Quantize deep neural network

Since R2022a

Description

quantizedNetwork = quantize(quantObj) quantizes a deep neural network using a calibrated dlquantizer object, quantObj. The quantized neural network object, quantizedNetwork, enables visibility of the quantized layers, weights, and biases of the network, as well as simulatable quantized inference behavior.

example

quantizedNetwork = quantize(quantObj,Name,Value) specifies additional options using one or more name name-value arguments.

This function requires Deep Learning Toolbox Model Quantization Library. To learn about the products required to quantize a deep neural network, see Quantization Workflow Prerequisites.

example

Examples

collapse all

This example shows how to create a target agnostic, simulatable quantized deep neural network in MATLAB.

Target agnostic quantization allows you to see the effect quantization has on your neural network without target hardware or target-specific quantization schemes. Creating a target agnostic quantized network is useful if you:

  • Do not have access to your target hardware.

  • Want to preview whether or not your network is suitable for quantization.

  • Want to find layers that are sensitive to quantization.

Quantized networks emulate quantized behavior for quantization-compatible layers. Network architecture like layers and connections are the same as the original network, but inference behavior uses limited precision types. Once you have quantized your network, you can use the quantizationDetails function to retrieve details on what was quantized.

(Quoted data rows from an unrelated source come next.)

-- ==== Sys2Proof/Machine/Lane.lean ====
section
/-! DEFINITION. Lane instructions over integers, predicates, exchanges and immediates (11 R186 to R195, R208 to R210). -/

namespace Sys2Proof.Machine

/-! ## Integer operations (Table 11.2) -/

def execVadd (o : VR) (s : State) : Result := vrOp (.vadd o) o .int s fun _ a b _ => a + b

def execVsub (o : VR) (s : State) : Result := vrOp (.vsub o) o .int s fun _ a b _ => a - b

def execVmul (o : VR) (s : State) : Result := vrOp (.vmul o) o .int s fun _ a b _ => a * b

def execVmulh (o : VR) (s : State) : Result := vrOp (.vmulh o) o .int s fun _ a b _ => wrap32 (a.toInt * b.toInt / 2 ^ 32)

def execVmulhn (o : VR) (s : State) : Result := vrOp (.vmulhn o) o .int s fun _ a b _ => BitVec.ofNat 32 (a.toNat * b.toNat / 2 ^ 32)

def execVmad (o : VR) (s : State) : Result := vrOp (.vmad o) o .int s fun _ a b d => a * b + d

def execVmin (o : VR) (s : State) : Result := vrOp (.vmin o) o .int s fun _ a b _ => smin a b

def execVmax (o : VR) (s : State) : Result := vrOp (.vmax o) o .int s fun _ a b _ => smax a b

def execVminn (o : VR) (s : State) : Result := vrOp (.vminn o) o .int s fun _ a b _ => umin a b

def execVmaxn (o : VR) (s : State) : Result := vrOp (.vmaxn o) o .int s fun _ a b _ => umax a b

def execVand (o : VR) (s : State) : Result := vrOp (.vand o) o .int s fun _ a b _ => a &&& b

def execVor (o : VR) (s : State) : Result := vrOp (.vor o) o .int s fun _ a b _ => a ||| b

def execVxor (o : VR) (s : State) : Result := vrOp (.vxor o) o .int s fun _ a b _ => a ^^^ b

def execVandn (o : VR) (s : State) : Result := vrOp (.vandn o) o .int s fun _ a b _ => a &&& ~~~b

def execVshl (o : VR) (s : State) : Result := vrOp (.vshl o) o .int s fun _ a b _ => shl a b.toNat

def execVshr (o : VR) (s : State) : Result := vrOp (.vshr o) o .int s fun _ a b _ => shr a b.toNat

def execVsar (o : VR) (s : State) : Result := vrOp (.vsar o) o .int s fun _ a b _ => sar a b.toNat

def execVrot (o : VR) (s : State) : Result := vrOp (.vrot o) o .int s fun _ a b _ => rotl a b.toNat

/-- VADDC, VSUBB act on pairs (R190). -/
def vr64Op (i : Instr) (o : VR) (s : State) (f : QWord → QWord → QWord) : Result :=
  onTeamRegs i s fun t =>
    s.retire (t.writeLanes64 o.nw o.vd 0
      (t.results (s.activeLanes t) o.pg.toNat fun L => f (t.src64 o.sa L) (t.src64 o.sb L)))

def execVaddc (o : VR) (s : State) : Result := vr64Op (.vaddc o) o s fun a b => a + b

def execVsubb (o : VR) (s : State) : Result := vr64Op (.vsubb o) o s fun a b => a - b

def execVabsd (o : VR) (s : State) : Result := vrOp (.vabsd o) o .int s fun _ a b _ => BitVec.ofNat 32 (a.toInt - b.toInt).natAbs

def execVclz (o : VU) (s : State) : Result := vuOp (.vclz o) o .int s fun _ a => BitVec.ofNat 32 (clz a)

def execVpopc (o : VU) (s : State) : Result := vuOp (.vpopc o) o .int s fun _ a => BitVec.ofNat 32 (popc a)

def execVbrev (o : VU) (s : State) : Result := vuOp (.vbrev o) o .int s fun _ a => brev a

/-- VSEL: pg chooses and does not guard (R17). -/
def execVsel (o : VR) (s : State) : Result :=
  laneOp (.vsel o) s o.nw o.vd 0 fun t L => if t.pred o.pg.toNat L then t.src .int o.sa L else t.src .int o.sb L

def execVmov (o : VU) (s : State) : Result := vuOp (.vmov o) o .int s fun _ a => a

def execVbfx (o : VR) (s : State) : Result := vrOp (.vbfx o) o .int s fun _ a b _ => bfx a b

def execVbfi (o : VR) (s : State) : Result := vrOp (.vbfi o) o .int s fun _ a b d => bfi a b d

def execVadds (o : VR) (s : State) : Result := vrOp (.vadds o) o .int s fun _ a b _ => sat32 (a.toInt + b.toInt)

def execVsubs (o : VR) (s : State) : Result := vrOp (.vsubs o) o .int s fun _ a b _ => sat32 (a.toInt - b.toInt)

def execVdiv (o : VR) (s : State) : Result := vrOp (.vdiv o) o .int s fun _ a b _ => sdiv a b

def execVrem (o : VR) (s : State) : Result := vrOp (.vrem o) o .int s fun _ a b _ => srem a b

/-! ## Compares and predicates (R191 to R195) -/

def execVcmp (o : VC) (s : State) : Result :=
  predOp (.vcmp o) s [o.pd.toNat] o.pg.toNat fun t _ L => condI o.cond (t.src .int o.sa L) (t.src .int o.sb L)

def execVcmpf (o : VC) (s : State) : Result :=
  predOp (.vcmpf o) s [o.pd.toNat] o.pg.toNat fun t _ L => condF o.cond (t.src .f32 o.sa L) (t.src .f32 o.sb L)

/-- VPOP: pg is the predicate counted (R193). -/
def execVpop (o : VU) (s : State) : Result :=
  laneOp (.vpop o) s o.nw o.vd 0 fun t L =>
    t.src .int o.sa L
      + BitVec.ofNat 32 ((List.range L).filter fun M => (s.activeLanes t).getLsbD M && t.pred o.pg.toNat M).length

def execVp2v (o : VP) (s : State) : Result :=
  laneOp (.vp2v o) s o.nw o.vd o.pg.toNat fun t L => BitVec.ofNat 32 (natOfBits (fun i => t.pred i L) 8)

/-- VV2P (Table 11.4). -/
def execVv2p (o : VV) (s : State) : Result :=
  match o.cond with
  | .any =>
    predOp (.vv2p o) s [o.pd.toNat] o.pg.toNat fun t _ L => (t.src .int o.sa L &&& t.src .int o.sb L) != 0
  | .none =>
    predOp (.vv2p o) s [o.pd.toNat] o.pg.toNat fun t _ L => (t.src .int o.sa L &&& t.src .int o.sb L) == 0
  | .all =>
    predOp (.vv2p o) s [1, 2, 3, 4, 5, 6, 7] o.pg.toNat fun t pd L => (t.src .int o.sa L).getLsbD pd

def execVfcls (o : VU) (s : State) : Result :=
  vuOp (.vfcls o) o .f32 s fun _ a => BitVec.ofNat 32 (2 ^ fclass a)

/-! ## Exchanges (R208, R209): src gives the source lane; one outside the team becomes the lane itself -/

def xOp (i : Instr) (o : VR) (s : State) (k : Team → Nat → Nat → Int) : Result :=
  laneOp i s o.nw o.vd o.pg.toNat fun t L =>
    let j := k t L (t.src .int o.sb L).toNat
    t.src .int o.sa (if 0 ≤ j ∧ j < t.lanes then j.toNat else L)

def execXshfl (o : VR) (s : State) : Result := xOp (.xshfl o) o s fun t _ b => (b % t.lanes : Nat)

def execXup (o : VR) (s : State) : Result := xOp (.xup o) o s fun _ L b => (L : Int) - b

def execXdn (o : VR) (s : State) : Result := xOp (.xdn o) o s fun _ L b => (L : Int) + b

def execXbfly (o : VR) (s : State) : Result := xOp (.xbfly o) o s fun _ L b => (L ^^^ b : Nat)

def execXbcast (o : VR) (s : State) : Result :=
  xOp (.xbcast o) o s fun t _ _ =>
    let L0 := ((lanesOf t.lanes (s.activeLanes t)).head?).getD 0
    ((t.src .int o.sb L0).toNat % t.lanes : Nat)

/-- XSCAN: an exclusive running sum over the lanes written (R209). -/
def execXscan (o : VR) (s : State) : Result :=
  laneOp (.xscan o) s o.nw o.vd o.pg.toNat fun t L =>
    ((List.range L).filter fun M => (s.activeLanes t).getLsbD M && t.pred o.pg.toNat M).foldl
      (fun x M => x + t.src .int o.sa M) (t.src .int o.sb L)

/-! ## Immediates (R171, R210) -/

def execVaddi (o : VI) (s : State) : Result := viOp (.vaddi o) o s fun a => a + o.imm.signExtend 32

def execVandi (o : VI) (s : State) : Result := viOp (.vandi o) o s fun a => a &&& o.imm.setWidth 32

def execVori (o : VI) (s : State) : Result := viOp (.vori o) o s fun a => a ||| o.imm.setWidth 32

def execVxori (o : VI) (s : State) : Result := viOp (.vxori o) o s fun a => a ^^^ o.imm.setWidth 32

def execVshli (o : VI) (s : State) : Result := viOp (.vshli o) o s fun a => shl a o.imm.toNat

def execVshri (o : VI) (s : State) : Result := viOp (.vshri o) o s fun a => shr a o.imm.toNat

def execVsari (o : VI) (s : State) : Result := viOp (.vsari o) o s fun a => sar a o.imm.toNat

def execVldi (o : VI) (s : State) : Result := viOp (.vldi o) o s fun a => a * 1024 + o.imm.signExtend 32

end Sys2Proof.Machine
end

Load the pretrained network. net is a SqueezeNet network that has been retrained using transfer learning to classify images in the MerchData data set.

load squeezedlnetmerch
net
net = 
  dlnetwork with properties:

         Layers: [67×1 nnet.cnn.layer.Layer]
    Connections: [74×2 table]
     Learnables: [52×3 table]
          State: [0×3 table]
     InputNames: {'data'}
    OutputNames: {'prob'}
    Initialized: 1

  View summary with summary.

You can use the quantizationDetails function to see that the network is not quantized.

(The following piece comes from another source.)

-- ==== Sys2Proof/Machine/Dispatch.lean ====
section
/-! DEFINITION. exec: one arm per constructor of Instr, each one call of the meaning of that row of the opcode table. -/

namespace Sys2Proof.Machine

open Sys2Proof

qDetailsOriginal = quantizationDetails(net)
qDetailsOriginal = struct with fields:
            IsQuantized: 0
          TargetLibrary: ""
    QuantizedLayerNames: [0×0 string]
    QuantizedLearnables: [0×3 table]

Unzip and load the MerchData images as an image datastore and extract the classes from the datastore.

unzip('MerchData.zip')
imds = imageDatastore('MerchData', ...
    'IncludeSubfolders',true, ...
    'LabelSource','foldernames');
classes = categories(imds.Labels);

Define calibration and validation data to use for quantization. The output size of the images are changed for both calibration and validation data according to network requirements.

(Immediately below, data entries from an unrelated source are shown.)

-- ==== Sys2Proof/Machine/Policy.lean ====
section
/-! DEFINITION. The order in which the machine takes its steps when its agenda names none (DESIGN CHOICE, assumption 1). The spec leaves this
order free; an agenda can ask for any other. Each rule names the first step of its kind that is due or enabled. -/

namespace Sys2Proof.Machine

/-- A step with its operands. -/
abbrev Run := State → Result

/-- The first answer of a list of questions. -/
def firstOf : List (Unit → Option Run) → Option Run
  | [] => none
  | f :: r =>
    match f () with
    | some i => some i
    | none => firstOf r

/-- Teams with their keys. -/
def State.findTeam (s : State) (f : Team → Option Run) : Option Run := s.teams.findSome? fun e => f e.2

def State.findPart (s : State) (f : Nat → Part → Option Run) : Option Run := s.parts.findSome? fun e => f e.1 e.2

def State.findLaunch (s : State) (f : Nat → Launch → Option Run) : Option Run := s.launches.findSome? fun e => f e.1 e.2

def offer (b : Bool) (i : Run) : Option Run := if b then some i else none

/-- A step that would change the state. -/
def State.useful (s : State) (f : Run) : Bool :=
  match f s with
  | .next s1 => decide (s1 ≠ s)
  | _ => true

/-! ## Steps whose time has come -/

/-- The cores of a die whose REFILL a CURRENT_LIMIT_STEP would move, or the response of the die that it would change. -/
def State.refillDue (s : State) (d : Nat) : Bool :=
  let x := s.die d
  let on := x.limits (s.amps.getD d 0)
  let moves (r : Nat) : Bool := nextRefill on (s.refillTop d) r != r
  decide (x.next ≤ s.thyme) && (on != x.limiting || moves Core.reset.refill || s.cores.any fun c => coreDie c.1 == d && moves c.2.refill)

/-- A module tick is due. -/
def State.tickDue (s : State) : Bool := decide (s.nextTick ≤ s.thyme)

/-- Steps that fall at a Thyme of their own, and whose Thyme has come: none of them lets another core cycle begin before it. -/
def State.dueNow (s : State) : Option Run :=
  firstOf [
    fun _ => offer s.tickDue execHeartbeatTick,
    fun _ => offer (decide ((s.window + 1) * 10000 ≤ s.thyme)) execFennelWindowEnd,
    fun _ => (s.replicas.find? fun e => decide (e.2.exp ≤ s.thyme)).map fun e => execLeaseExpiry (e.1 / 2 ^ 40) (e.1 % 2 ^ 40),
    fun _ => s.findTeam fun t =>
      match t.wait, s.part? t.vf with
      | some w, some p =>
        offer (p.waitlim != 0 && t.running && decide (p.waitlim * 1000 ≤ w.spent + (s.thyme - w.since))) (execWatchdogWaitlim t.tk)
      | _, _ => none,
    fun _ => s.findLaunch fun u l =>
      match l.placedAt, s.part? l.vf with
      | some at_, some p =>
        offer (p.runlim != 0 && !l.done && decide (at_ + p.runlim * 1000000 ≤ s.thyme)
          && s.teams.any fun e => e.2.launch == u && e.2.running && !e.2.rlFired) (execWatchdogRunlim u)
      | _, _ => none,
    fun _ => s.findPart fun vf p =>
      match s.lateTop vf with
      | some (u, _) => offer (p.reserve != some u) (execLaunchReservation u)
      | none => none,
    fun _ => ((List.range 32).find? fun k => let x := s.stack k; decide (x.next ≤ s.thyme) && x.nextLimit != x.limit).map execThermalLimitStep,
    fun _ => ((List.range 8).find? s.refillDue).map execCurrentLimitStep,
    fun _ =>
      if s.thyme < 50000 then none
      else ((List.range 96).find? fun c =>
        let x := s.cluster c
        !x.gated && !x.waking && decide (x.idle + 50000 ≤ s.thyme) && !s.clusterBusy c).map execClusterPowerGate,
    fun _ => s.gangs.findSome? fun e =>
      let g := e.2
      if g.count = 0 ∨ g.closed ∨ g.go.isSome then none
      else if g.member = 0 then offer (decide (g.at_ + 10000000 ≤ s.thyme) && g.missing.isSome) (execGangTimerExpiry e.1)
      else offer (g.eager && g.armed && decide (g.armAt + 20000000 ≤ s.thyme)) (execEagerGangTimeout e.1),
    fun _ => s.findPart fun vf p =>
      match p.resize with
      | some (_, m, t0) => offer (decide (t0 + 1000000000 ≤ s.thyme) && !s.resizeClear vf p m) (execPresizeTimeout vf)
      | none => none,
    fun _ => s.dies.findSome? fun e =>
      match e.2.tripAt with
      | some t => offer (e.2.off && !e.2.lost && s.up && decide (t + 1000000 ≤ s.thyme)) (execCoreRailRestore e.1)
      | none => none,
    fun _ => offer (match s.refresh with | some t => decide (t ≤ s.thyme) | none => false) execT2SelfRefreshEnd]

[calData,valData] = splitEachLabel(imds,0.7,'randomized');
augCalData = augmentedImageDatastore([227 227],calData);
augValData = augmentedImageDatastore([227 227],valData);

Create dlquantizer object and specify the network to quantize. Set the execution environment to MATLAB. How the network is quantized depends on the execution environment. The MATLAB execution environment is agnostic to the target hardware and allows you to prototype quantized behavior. When you use the MATLAB execution environment, quantization is performed using the fi fixed-point data type which requires a Fixed-Point Designer™ license.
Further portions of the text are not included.